START Dataset records

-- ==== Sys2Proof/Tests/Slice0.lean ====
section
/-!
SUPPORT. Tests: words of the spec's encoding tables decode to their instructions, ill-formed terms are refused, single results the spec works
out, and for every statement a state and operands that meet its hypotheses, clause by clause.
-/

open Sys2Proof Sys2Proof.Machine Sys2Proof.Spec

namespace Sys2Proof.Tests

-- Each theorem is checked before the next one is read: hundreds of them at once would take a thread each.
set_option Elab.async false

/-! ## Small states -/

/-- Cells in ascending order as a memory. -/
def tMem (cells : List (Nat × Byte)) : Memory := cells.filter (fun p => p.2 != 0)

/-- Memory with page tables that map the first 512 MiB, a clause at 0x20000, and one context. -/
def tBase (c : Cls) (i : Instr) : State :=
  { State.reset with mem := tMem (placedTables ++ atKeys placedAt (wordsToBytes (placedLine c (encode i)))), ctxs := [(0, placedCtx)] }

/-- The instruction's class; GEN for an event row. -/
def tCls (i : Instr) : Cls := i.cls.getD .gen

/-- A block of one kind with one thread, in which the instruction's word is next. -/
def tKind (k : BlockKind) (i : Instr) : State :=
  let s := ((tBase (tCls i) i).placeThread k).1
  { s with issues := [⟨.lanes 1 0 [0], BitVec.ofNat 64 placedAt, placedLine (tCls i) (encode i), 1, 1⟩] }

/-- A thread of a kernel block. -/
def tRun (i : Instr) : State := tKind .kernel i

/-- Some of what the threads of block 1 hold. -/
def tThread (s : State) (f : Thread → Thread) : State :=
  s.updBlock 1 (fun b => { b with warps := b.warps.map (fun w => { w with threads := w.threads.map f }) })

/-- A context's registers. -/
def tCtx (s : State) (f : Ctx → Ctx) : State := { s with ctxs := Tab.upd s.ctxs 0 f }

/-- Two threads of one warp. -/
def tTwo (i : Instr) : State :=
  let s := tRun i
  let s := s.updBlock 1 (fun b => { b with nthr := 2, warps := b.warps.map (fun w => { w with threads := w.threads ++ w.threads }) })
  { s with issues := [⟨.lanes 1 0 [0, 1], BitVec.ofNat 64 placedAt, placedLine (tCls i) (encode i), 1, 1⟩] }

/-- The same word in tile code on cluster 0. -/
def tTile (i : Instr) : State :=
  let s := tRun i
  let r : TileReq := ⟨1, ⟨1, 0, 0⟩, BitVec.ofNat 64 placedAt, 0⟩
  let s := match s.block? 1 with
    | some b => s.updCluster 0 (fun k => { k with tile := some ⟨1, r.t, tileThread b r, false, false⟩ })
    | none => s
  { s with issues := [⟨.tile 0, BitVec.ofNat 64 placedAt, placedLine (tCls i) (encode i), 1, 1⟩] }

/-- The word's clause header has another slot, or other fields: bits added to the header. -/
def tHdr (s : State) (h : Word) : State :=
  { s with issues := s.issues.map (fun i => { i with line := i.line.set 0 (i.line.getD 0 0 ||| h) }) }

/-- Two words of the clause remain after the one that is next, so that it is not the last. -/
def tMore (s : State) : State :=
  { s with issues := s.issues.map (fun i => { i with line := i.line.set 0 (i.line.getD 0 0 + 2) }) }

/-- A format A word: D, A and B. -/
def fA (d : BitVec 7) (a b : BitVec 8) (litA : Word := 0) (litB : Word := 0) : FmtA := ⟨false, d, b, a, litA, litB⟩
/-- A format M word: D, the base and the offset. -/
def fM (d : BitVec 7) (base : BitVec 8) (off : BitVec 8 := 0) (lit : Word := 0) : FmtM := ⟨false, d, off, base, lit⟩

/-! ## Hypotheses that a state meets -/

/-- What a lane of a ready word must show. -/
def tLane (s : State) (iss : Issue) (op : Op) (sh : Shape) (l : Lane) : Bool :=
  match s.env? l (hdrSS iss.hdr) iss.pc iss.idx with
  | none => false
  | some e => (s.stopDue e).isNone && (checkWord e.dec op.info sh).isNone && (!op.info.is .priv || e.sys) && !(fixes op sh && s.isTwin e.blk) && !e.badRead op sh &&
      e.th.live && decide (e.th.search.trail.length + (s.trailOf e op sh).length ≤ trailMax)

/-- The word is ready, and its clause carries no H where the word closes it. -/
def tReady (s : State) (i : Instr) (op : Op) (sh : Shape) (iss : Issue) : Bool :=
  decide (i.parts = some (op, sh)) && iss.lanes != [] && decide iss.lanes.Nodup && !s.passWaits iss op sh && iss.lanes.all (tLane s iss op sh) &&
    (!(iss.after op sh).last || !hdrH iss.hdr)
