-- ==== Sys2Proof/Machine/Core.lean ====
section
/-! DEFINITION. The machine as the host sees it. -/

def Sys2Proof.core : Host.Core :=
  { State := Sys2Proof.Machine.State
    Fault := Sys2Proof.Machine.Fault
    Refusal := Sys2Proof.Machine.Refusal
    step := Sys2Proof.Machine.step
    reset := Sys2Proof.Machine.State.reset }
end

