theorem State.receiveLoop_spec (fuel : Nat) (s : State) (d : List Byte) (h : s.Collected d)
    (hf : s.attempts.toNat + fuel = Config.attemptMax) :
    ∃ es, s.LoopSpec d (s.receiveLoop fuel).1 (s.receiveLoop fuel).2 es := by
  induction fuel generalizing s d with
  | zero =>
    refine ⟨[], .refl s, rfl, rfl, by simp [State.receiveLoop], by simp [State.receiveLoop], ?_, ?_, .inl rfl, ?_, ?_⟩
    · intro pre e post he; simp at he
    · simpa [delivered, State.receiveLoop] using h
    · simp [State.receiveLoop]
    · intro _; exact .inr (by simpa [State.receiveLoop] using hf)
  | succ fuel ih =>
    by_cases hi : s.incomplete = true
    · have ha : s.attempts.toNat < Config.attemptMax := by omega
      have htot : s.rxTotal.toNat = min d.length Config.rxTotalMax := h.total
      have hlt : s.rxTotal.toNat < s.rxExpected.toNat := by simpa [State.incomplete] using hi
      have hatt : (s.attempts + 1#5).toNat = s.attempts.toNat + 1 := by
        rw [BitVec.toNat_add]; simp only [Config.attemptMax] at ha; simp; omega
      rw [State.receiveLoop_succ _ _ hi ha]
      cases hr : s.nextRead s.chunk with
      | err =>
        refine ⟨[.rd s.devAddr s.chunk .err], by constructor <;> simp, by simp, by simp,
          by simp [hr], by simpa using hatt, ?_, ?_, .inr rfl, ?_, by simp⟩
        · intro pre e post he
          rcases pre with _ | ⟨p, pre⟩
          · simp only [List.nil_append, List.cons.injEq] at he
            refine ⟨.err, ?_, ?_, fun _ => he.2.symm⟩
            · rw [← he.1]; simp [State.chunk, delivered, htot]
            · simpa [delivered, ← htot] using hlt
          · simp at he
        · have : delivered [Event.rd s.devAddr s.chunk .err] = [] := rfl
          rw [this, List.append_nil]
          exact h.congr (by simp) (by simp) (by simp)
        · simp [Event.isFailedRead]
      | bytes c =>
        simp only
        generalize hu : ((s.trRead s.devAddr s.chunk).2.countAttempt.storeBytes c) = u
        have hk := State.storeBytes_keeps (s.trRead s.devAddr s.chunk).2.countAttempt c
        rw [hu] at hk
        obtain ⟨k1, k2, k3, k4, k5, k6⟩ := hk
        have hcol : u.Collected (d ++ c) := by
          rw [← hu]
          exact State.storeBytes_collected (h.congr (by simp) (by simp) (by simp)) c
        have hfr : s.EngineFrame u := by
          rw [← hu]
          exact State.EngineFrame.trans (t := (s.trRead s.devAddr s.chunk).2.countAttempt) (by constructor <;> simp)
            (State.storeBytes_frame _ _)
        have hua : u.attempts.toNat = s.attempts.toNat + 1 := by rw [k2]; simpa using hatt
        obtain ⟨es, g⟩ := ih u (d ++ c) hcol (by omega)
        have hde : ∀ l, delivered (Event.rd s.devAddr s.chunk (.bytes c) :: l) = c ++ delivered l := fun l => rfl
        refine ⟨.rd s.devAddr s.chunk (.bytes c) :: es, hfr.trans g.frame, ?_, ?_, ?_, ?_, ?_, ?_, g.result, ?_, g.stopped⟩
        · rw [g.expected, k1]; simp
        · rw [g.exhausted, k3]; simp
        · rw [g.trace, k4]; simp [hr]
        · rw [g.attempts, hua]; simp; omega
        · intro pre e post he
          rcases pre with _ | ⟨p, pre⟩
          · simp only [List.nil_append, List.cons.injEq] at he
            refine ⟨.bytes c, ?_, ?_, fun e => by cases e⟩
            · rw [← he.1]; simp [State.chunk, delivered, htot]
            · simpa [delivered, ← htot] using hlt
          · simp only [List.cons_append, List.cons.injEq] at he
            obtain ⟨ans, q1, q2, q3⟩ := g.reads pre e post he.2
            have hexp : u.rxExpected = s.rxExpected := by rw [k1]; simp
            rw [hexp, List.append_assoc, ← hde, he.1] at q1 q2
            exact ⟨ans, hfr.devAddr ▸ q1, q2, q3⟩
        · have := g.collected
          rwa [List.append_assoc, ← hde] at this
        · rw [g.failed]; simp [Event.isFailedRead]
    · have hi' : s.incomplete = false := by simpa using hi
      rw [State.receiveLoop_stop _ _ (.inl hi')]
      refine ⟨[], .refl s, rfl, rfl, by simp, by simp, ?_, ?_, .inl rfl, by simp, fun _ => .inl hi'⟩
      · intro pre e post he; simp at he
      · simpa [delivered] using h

END Dataset records

- Exercise directions: Could you print exactly the lines from the one containing "[g.expected, k1]; simp" through the last line of the records above?

- Your solution:
        · rw [g.expected, k1]; simp
        · rw [g.exhausted, k3]; simp
        · rw [g.trace, k4]; simp [hr]
        · rw [g.attempts, hua]; simp; omega
        · intro pre e post he
          rcases pre with _ | ⟨p, pre⟩
          · simp only [List.nil_append, List.cons.injEq] at he
            refine ⟨.bytes c, ?_, ?_, fun e => by cases e⟩
            · rw [← he.1]; simp [State.chunk, delivered, htot]
            · simpa [delivered, ← htot] using hlt
          · simp only [List.cons_append, List.cons.injEq] at he
            obtain ⟨ans, q1, q2, q3⟩ := g.reads pre e post he.2
            have hexp : u.rxExpected = s.rxExpected := by rw [k1]; simp
            rw [hexp, List.append_assoc, ← hde, he.1] at q1 q2
            exact ⟨ans, hfr.devAddr ▸ q1, q2, q3⟩
        · have := g.collected
          rwa [List.append_assoc, ← hde] at this
        · rw [g.failed]; simp [Event.isFailedRead]
    · have hi' : s.incomplete = false := by simpa using hi
      rw [State.receiveLoop_stop _ _ (.inl hi')]
      refine ⟨[], .refl s, rfl, rfl, by simp, by simp, ?_, ?_, .inl rfl, by simp, fun _ => .inl hi'⟩
      · intro pre e post he; simp at he
      · simpa [delivered] using h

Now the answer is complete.